After failing to engage with the second editorial brief that I had set for myself, I decided that the best course of action was to simply move on; I didn’t feel like I was making much progress and I lacked motivation and inspiration for the project, so I made the decision that continuing was not a good use of my time. Instead, I moved directly into the next project, which I already felt much ore positive and inspired by.
The Poem ‘Sentenced to Life’ by Clive James was the chosen focus for this project; after picking up an anthology of Clive James’ work by the same name, I was immediately taken by the poem and the potential Cover designs that I could produce for it. The poem includes a lot of really great imagery that stood out to me as soon as I read it:
I started by reading it through a couple of ties to make myself familiar with the material, the imagery and the concepts in the text, I then made some notes on this features that really stood out to me.
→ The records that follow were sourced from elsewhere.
/-- Delivery of a valid frame pushed byte by byte from an empty accumulation: it is one FRAME result at its end marker,
exactly when none of its CRC bytes is a trigger; else the frame is lost as an ERROR with LENGTH_ERROR and its last one
or two bytes start a new accumulation (43_framer.md R192). -/
def Obligations.StreamDeliversFramesWithoutCrcTriggers : Prop :=
  ∀ (P : Params) (ident : Byte) (p : List Byte) (s : State), P.legal → Framable P ident p → s.fr.flen = 0#9 →
    (¬ crcTriggers P p →
      (∀ n, 0 < n → n < 6 + p.length → (pushAll P ((frame P ident p).take n) s).fr.result = .pending) ∧
      (pushAll P (frame P ident p) s).fr = ⟨.frame, .valid, true, s.fr.overrun || s.fr.favail, s.fr.ferr, 0#9⟩ ∧
      (pushAll P (frame P ident p) s).rxpInfo = ⟨BitVec.ofNat 8 p.length, ident⟩ ∧
      (∀ i, (pushAll P (frame P ident p) s).rxp.read? i = if i < p.length then p[i]? else s.rxp.read? i)) ∧
    (crcTriggers P p →
      (∀ n, 0 < n → n ≤ 6 + p.length → (pushAll P ((frame P ident p).take n) s).fr.result ≠ .frame) ∧
      (pushAll P (frame P ident p) s).fr =
        ⟨.pending, .lengthError, s.fr.favail, s.fr.overrun, true,
          if 2 ≤ p.length ∧ crcHi (crc16 crcInit p) = P.marker then 2#9 else 1#9⟩ ∧
      (pushAll P (frame P ident p) s).rxpInfo = s.rxpInfo ∧ (pushAll P (frame P ident p) s).rxp = s.rxp)

/-- Back-to-back frames stay aligned while each is deliverable: after any number of them the accumulation is empty, RXP
holds the last one, and OVERRUN tells whether one was overwritten (43_framer.md R195, R184). -/
def Obligations.BackToBackFramesStayAligned : Prop :=
  ∀ (P : Params) (fs : List (Byte × List Byte)) (ident : Byte) (p : List Byte) (s : State), P.legal →
    (∀ f ∈ fs ++ [(ident, p)], Framable P f.1 f.2 ∧ ¬ crcTriggers P f.2) → s.fr.flen = 0#9 →
    let t := pushAll P ((fs ++ [(ident, p)]).flatMap (fun f => frame P f.1 f.2)) s
    t.fr = ⟨.frame, .valid, true, s.fr.overrun || s.fr.favail || !fs.isEmpty, s.fr.ferr, 0#9⟩ ∧
    t.rxpInfo = ⟨BitVec.ofNat 8 p.length, ident⟩ ∧ t.rxp.holds 0 p

/-! ### Whole-machine rules -/

/-- UNKNOWN_ERROR is reported exactly for the listed caller-contract violations; CHECKSUM of an absent input is no error
and returns the initial value (60_exceptions.md R212). -/
def Obligations.UnknownErrorMeansACallerError : Prop :=
  (∀ (len : Nat) (chain : Bool) (s : State), ∃ t : State, exec (.checksum len true chain) s = .next t ∧
    t.status.outcome = .valid ∧ t.crcVal = if chain = true then s.crcVal else 0xFFFF#16) ∧
  ∀ (i : Instr) (s : State), commandUnit i = true → ∃ t : State, exec i s = .next t ∧
    (t.status.outcome = .unknownError ↔
      (∃ ident len pabs dabs, i = .encode ident len pabs dabs ∧
        (dabs = true ∨ (0 < len ∧ pabs = true) ∨ len > Config.hw.maxPayloadLen)) ∨
      (∃ len pabs, i = .validate len pabs ∧ (pabs = true ∨ len > Config.hw.maxFrameLen)) ∨
      (∃ len chain, i = .checksum len false chain ∧ len > Config.hw.maxFrameLen) ∨
      i ∈ reservedCommands)

/-- On every non-VALID outcome no buffer the host sees and no length register changes: a failed command writes STATUS
and, for VALIDATE, CRC; a failed push writes FR_STATUS, with FLEN = 0 (60_exceptions.md R213). -/
def Obligations.FailuresChangeOnlyTheReports : Prop :=
  ∀ (i : Instr) (s : State), ∃ t : State, exec i s = .next t ∧
    (commandUnit i = true → t.status.outcome ≠ .valid →
      t.ibuf = s.ibuf ∧ t.obuf = s.obuf ∧ t.obufLen = s.obufLen ∧ t.rxp = s.rxp ∧ t.rxpInfo = s.rxpInfo ∧
      t.fbuf = s.fbuf ∧ t.fr = s.fr ∧ ((∀ len pabs, i ≠ .validate len pabs) → t.crcVal = s.crcVal)) ∧
    (∀ b, i = .fpush b → t.fr.result = .error →
      t.ibuf = s.ibuf ∧ t.obuf = s.obuf ∧ t.obufLen = s.obufLen ∧ t.rxp = s.rxp ∧ t.rxpInfo = s.rxpInfo ∧
      t.status = s.status ∧ t.crcVal = s.crcVal ∧ t.fr.flen = 0#9)

/-- Which steps may write what: STATUS, CRC, OBUF and OBUF_LEN are written only by their commands, IBUF only by the host
through its window, RXP and RXP_INFO only by a pushed marker byte, FR_STATUS and FBUF only by the frame synchroniser, and
reset writes all of them (10_state.md R23 to R27, R29, R32). -/
def Obligations.OnlyTheNamedStepsWriteARegister : Prop :=
  ∀ (s t : State) (e : Event) (rest : List Event), s.inputs = e :: rest → step s = .next t → e ≠ .reset →
    (t.status ≠ s.status → ∃ i, Issues e i ∧ commandUnit i = true) ∧
    (t.crcVal ≠ s.crcVal → ∃ i, Issues e i ∧
      ((∃ len pabs chain, i = .checksum len pabs chain) ∨ (∃ len pabs, i = .validate len pabs) ∨
        ∃ ident len pabs dabs, i = .encode ident len pabs dabs)) ∧
    (t.obuf ≠ s.obuf ∨ t.obufLen ≠ s.obufLen → ∃ ident len pabs dabs, Issues e (.encode ident len pabs dabs)) ∧
    (t.ibuf ≠ s.ibuf → ∃ i, i < Config.hw.maxFrameLen ∧ WritesIbuf e i) ∧
    (t.rxp ≠ s.rxp ∨ t.rxpInfo ≠ s.rxpInfo → Pushes e Config.hw.marker) ∧
    (t.fbuf ≠ s.fbuf → ∃ b, Pushes e b) ∧
    (t.fr ≠ s.fr → (∃ b, Pushes e b) ∨ Issues e .fclear ∨ Issues e .fack)

/-- The two units share no mutable state: what a command does to its own unit depends on that unit alone, and it leaves
the other as it is (60_exceptions.md R222). The count of draws is the model's own (log entry 4): for the command unit the
two states agree on it too, since a command may read bytes that nothing has written; a frame-synchroniser command does not
depend on it where every accumulated byte was written, and then draws nothing. -/
def Obligations.UnitsDoNotInterfere : Prop :=
  ∀ (i : Instr) (s s' : State), ∃ t t' : State, exec i s = .next t ∧ exec i s' = .next t' ∧
    (commandUnit i = true →
      (SameCommandUnit s s' → SameCommandUnit t t') ∧
      t.fr = s.fr ∧ t.rxpInfo = s.rxpInfo ∧ t.rxp = s.rxp ∧ t.fbuf = s.fbuf) ∧
    (commandUnit i = false →
      (SameSynchroniser s s' → s.fbuf.covers s.fr.flen.toNat ∨ s.draws = s'.draws → SameSynchroniser t t') ∧
      (SameSynchroniser s s' → s.draws = s'.draws → t.draws = t'.draws) ∧
      (s.fbuf.covers s.fr.flen.toNat → t.draws = s.draws) ∧
      t.status = s.status ∧ t.crcVal = s.crcVal ∧ t.obufLen = s.obufLen ∧ t.ibuf = s.ibuf ∧ t.obuf = s.obuf)

/-- Sending and receiving are independent directions: where every accumulated byte was written, a command-unit command and
a frame-synchroniser command give the same state in either order, whatever of IBUF was written (60_exceptions.md
R222). -/
def Obligations.SendingAndReceivingCommute : Prop :=
  ∀ (i j : Instr) (s : State), commandUnit i = true → commandUnit j = false → s.fbuf.covers s.fr.flen.toNat →
    ∃ t u v : State, exec i s = .next t ∧ exec j t = .next v ∧ exec j s = .next u ∧ exec i u = .next v

/-- Every step keeps the buffers in their canonical form and within their capacity, and FLEN below it (10_state.md R29,
R33). -/
def Obligations.StepsKeepTheBuffersInv : Prop :=
  ∀ s t : State, BuffersInv Config.hw s → step s = .next t → BuffersInv Config.hw t

/-- Every step keeps STATUS at its reset value or at a report some command can make (10_state.md R23; 41_validator.md
R142; 60_exceptions.md R211). -/
def Obligations.StepsKeepTheStatusInv : Prop :=
  ∀ s t : State, StatusInv s → step s = .next t → StatusInv t

/-- Every step keeps what always holds of the frame synchroniser: FLEN below the capacity (10_state.md R33), no marker
byte accumulated at offset 5 or later, results, outcomes and flags that fit together, and a marker-free payload within
its bound in RXP (43_framer.md R183 to R189, R193). -/
def Obligations.StepsKeepTheSynchroniserInv : Prop :=
  ∀ s t : State, SynchroniserInv Config.hw s → step s = .next t → SynchroniserInv Config.hw t

/-- Every step keeps OBUF[0..OBUF_LEN) a frame, whatever the agents do (10_state.md R25, R29; 42_encoder.md R165). -/
def Obligations.StepsKeepAFrameInObuf : Prop :=
  ∀ s t : State, ObufInv Config.hw s → step s = .next t → ObufInv Config.hw t

/-- The four invariants hold after reset. -/
def Obligations.ResetMeetsTheInvariants : Prop :=
  BuffersInv Config.hw State.reset ∧ StatusInv State.reset ∧ SynchroniserInv Config.hw State.reset ∧
    ObufInv Config.hw State.reset
end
The colours and the scenes that the poem invokes that really stood out for me were the golden sunset colours of the fish and the sky, as well as the rich colours of the night sky; the prevalence of the visions of the ‘heavens’ and the ‘english autumn’ where key points of inspiration.
Having explored the poem a little I really connected with the text, and had a great deal of initial inspiration and ideas, that I really feel that I can use to create a great cover for the anthology.
Project Outline and Aims:
-To produce a professionally finished cover that reflects the poem’s key aspects and imagery.
-To produce a digital piece that can be linked to the book via a QR code.